Stored data entries
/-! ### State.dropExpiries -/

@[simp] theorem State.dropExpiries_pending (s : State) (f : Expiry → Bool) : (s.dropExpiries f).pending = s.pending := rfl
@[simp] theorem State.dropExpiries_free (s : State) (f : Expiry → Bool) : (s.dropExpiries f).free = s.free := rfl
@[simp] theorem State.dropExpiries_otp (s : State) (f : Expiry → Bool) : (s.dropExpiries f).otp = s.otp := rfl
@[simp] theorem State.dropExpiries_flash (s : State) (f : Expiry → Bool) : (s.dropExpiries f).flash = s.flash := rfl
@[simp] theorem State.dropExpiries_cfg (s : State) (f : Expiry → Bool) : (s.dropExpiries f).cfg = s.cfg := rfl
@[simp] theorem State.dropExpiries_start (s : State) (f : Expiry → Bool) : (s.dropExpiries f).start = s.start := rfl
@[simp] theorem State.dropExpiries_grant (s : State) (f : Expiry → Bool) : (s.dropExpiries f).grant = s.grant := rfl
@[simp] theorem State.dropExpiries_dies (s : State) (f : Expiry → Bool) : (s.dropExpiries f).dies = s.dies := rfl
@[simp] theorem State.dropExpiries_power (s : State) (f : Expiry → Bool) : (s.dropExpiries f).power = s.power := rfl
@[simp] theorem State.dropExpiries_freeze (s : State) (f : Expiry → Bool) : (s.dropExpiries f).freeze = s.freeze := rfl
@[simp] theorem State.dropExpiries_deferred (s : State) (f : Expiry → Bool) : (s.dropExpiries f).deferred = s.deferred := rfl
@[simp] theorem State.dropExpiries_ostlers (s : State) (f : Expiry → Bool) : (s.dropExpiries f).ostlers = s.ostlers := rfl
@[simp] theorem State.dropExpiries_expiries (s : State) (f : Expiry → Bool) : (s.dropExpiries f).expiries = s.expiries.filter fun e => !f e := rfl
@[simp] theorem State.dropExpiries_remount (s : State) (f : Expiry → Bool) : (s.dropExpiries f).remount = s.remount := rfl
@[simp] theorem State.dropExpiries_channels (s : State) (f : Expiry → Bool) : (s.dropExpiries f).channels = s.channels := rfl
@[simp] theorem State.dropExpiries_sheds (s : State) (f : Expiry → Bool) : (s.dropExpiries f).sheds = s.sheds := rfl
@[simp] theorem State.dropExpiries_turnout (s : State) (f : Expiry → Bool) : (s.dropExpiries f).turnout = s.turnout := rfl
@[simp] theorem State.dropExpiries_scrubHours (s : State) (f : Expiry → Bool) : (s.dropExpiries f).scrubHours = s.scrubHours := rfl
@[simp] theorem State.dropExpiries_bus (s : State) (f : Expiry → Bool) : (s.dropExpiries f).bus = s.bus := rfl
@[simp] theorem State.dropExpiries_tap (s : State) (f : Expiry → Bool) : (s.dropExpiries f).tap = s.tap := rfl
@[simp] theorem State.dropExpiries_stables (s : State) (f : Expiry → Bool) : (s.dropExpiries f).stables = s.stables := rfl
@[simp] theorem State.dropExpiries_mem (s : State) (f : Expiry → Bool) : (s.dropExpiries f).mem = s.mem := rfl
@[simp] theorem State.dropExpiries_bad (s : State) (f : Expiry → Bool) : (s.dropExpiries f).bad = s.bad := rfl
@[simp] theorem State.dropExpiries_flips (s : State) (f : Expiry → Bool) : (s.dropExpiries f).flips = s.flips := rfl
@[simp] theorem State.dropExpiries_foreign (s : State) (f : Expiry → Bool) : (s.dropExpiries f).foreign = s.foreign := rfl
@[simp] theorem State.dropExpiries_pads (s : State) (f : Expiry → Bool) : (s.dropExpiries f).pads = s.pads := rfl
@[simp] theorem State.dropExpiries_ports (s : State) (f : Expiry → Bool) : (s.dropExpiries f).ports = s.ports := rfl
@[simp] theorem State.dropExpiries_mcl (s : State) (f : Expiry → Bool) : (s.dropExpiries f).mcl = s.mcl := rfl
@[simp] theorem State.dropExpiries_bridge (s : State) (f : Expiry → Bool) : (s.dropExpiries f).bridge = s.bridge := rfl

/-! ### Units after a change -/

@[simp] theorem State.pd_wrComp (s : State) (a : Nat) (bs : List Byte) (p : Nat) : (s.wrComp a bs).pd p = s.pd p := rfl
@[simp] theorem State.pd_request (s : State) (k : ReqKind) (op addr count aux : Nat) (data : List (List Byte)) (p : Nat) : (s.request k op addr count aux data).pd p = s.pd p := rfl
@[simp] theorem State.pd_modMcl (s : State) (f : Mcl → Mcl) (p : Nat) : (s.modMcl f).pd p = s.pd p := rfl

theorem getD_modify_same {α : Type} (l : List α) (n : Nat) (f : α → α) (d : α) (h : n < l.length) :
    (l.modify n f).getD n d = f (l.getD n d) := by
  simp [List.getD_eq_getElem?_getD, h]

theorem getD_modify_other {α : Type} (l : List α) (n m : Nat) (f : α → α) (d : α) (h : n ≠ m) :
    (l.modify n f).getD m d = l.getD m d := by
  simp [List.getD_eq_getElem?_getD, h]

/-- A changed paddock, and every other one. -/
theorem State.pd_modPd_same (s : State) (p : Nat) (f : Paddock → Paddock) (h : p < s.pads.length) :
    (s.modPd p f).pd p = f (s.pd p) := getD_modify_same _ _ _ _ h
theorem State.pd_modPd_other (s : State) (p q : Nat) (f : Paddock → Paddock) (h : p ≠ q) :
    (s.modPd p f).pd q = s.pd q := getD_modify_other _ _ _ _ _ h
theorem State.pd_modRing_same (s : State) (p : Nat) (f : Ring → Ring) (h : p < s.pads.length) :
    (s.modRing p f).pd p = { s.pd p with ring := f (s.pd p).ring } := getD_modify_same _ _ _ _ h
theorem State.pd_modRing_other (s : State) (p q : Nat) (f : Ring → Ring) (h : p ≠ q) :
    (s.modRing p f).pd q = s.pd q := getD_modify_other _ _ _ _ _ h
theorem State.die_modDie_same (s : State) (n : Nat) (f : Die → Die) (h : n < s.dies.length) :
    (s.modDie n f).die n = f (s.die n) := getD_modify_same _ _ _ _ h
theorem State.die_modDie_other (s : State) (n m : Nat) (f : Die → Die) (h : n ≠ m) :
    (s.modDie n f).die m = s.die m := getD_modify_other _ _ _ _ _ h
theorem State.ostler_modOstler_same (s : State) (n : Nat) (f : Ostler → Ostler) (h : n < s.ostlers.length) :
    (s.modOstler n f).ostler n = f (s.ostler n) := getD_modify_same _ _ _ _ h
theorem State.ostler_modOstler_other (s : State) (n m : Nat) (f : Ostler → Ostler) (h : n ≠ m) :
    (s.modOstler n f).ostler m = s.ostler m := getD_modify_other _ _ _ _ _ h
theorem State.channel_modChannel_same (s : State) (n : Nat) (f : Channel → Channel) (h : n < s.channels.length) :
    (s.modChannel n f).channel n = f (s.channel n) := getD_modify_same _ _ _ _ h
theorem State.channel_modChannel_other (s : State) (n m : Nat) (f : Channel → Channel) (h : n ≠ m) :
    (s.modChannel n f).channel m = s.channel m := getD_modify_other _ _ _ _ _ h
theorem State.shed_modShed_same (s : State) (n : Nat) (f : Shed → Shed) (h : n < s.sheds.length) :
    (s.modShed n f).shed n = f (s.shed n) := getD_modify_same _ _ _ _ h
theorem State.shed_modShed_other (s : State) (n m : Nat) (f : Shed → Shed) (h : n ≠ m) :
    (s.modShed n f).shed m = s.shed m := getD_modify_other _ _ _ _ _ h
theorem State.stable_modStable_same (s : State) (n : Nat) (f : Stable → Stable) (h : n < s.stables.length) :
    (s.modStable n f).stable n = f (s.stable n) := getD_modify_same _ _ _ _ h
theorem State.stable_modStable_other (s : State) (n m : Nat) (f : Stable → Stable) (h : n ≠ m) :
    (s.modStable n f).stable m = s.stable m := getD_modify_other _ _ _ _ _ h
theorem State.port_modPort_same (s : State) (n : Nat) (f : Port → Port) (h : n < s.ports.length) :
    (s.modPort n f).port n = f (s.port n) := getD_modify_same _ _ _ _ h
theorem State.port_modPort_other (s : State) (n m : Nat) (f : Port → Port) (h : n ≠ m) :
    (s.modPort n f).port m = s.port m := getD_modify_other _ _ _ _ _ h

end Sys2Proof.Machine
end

[EXERCISE DIRECTIONS]:
The required output is every line above from the one with "(s.modRing p f).pd q" down to the one with "(s.modDie n f).die n", restated word for word, ends included.

[RESPONSE AREA]:
    (s.modRing p f).pd q = s.pd q := getD_modify_other _ _ _ _ _ h
theorem State.die_modDie_same (s : State) (n : Nat) (f : Die → Die) (h : n < s.dies.length) :
    (s.modDie n f).die n = f (s.die n) := getD_modify_same _ _ _ _ h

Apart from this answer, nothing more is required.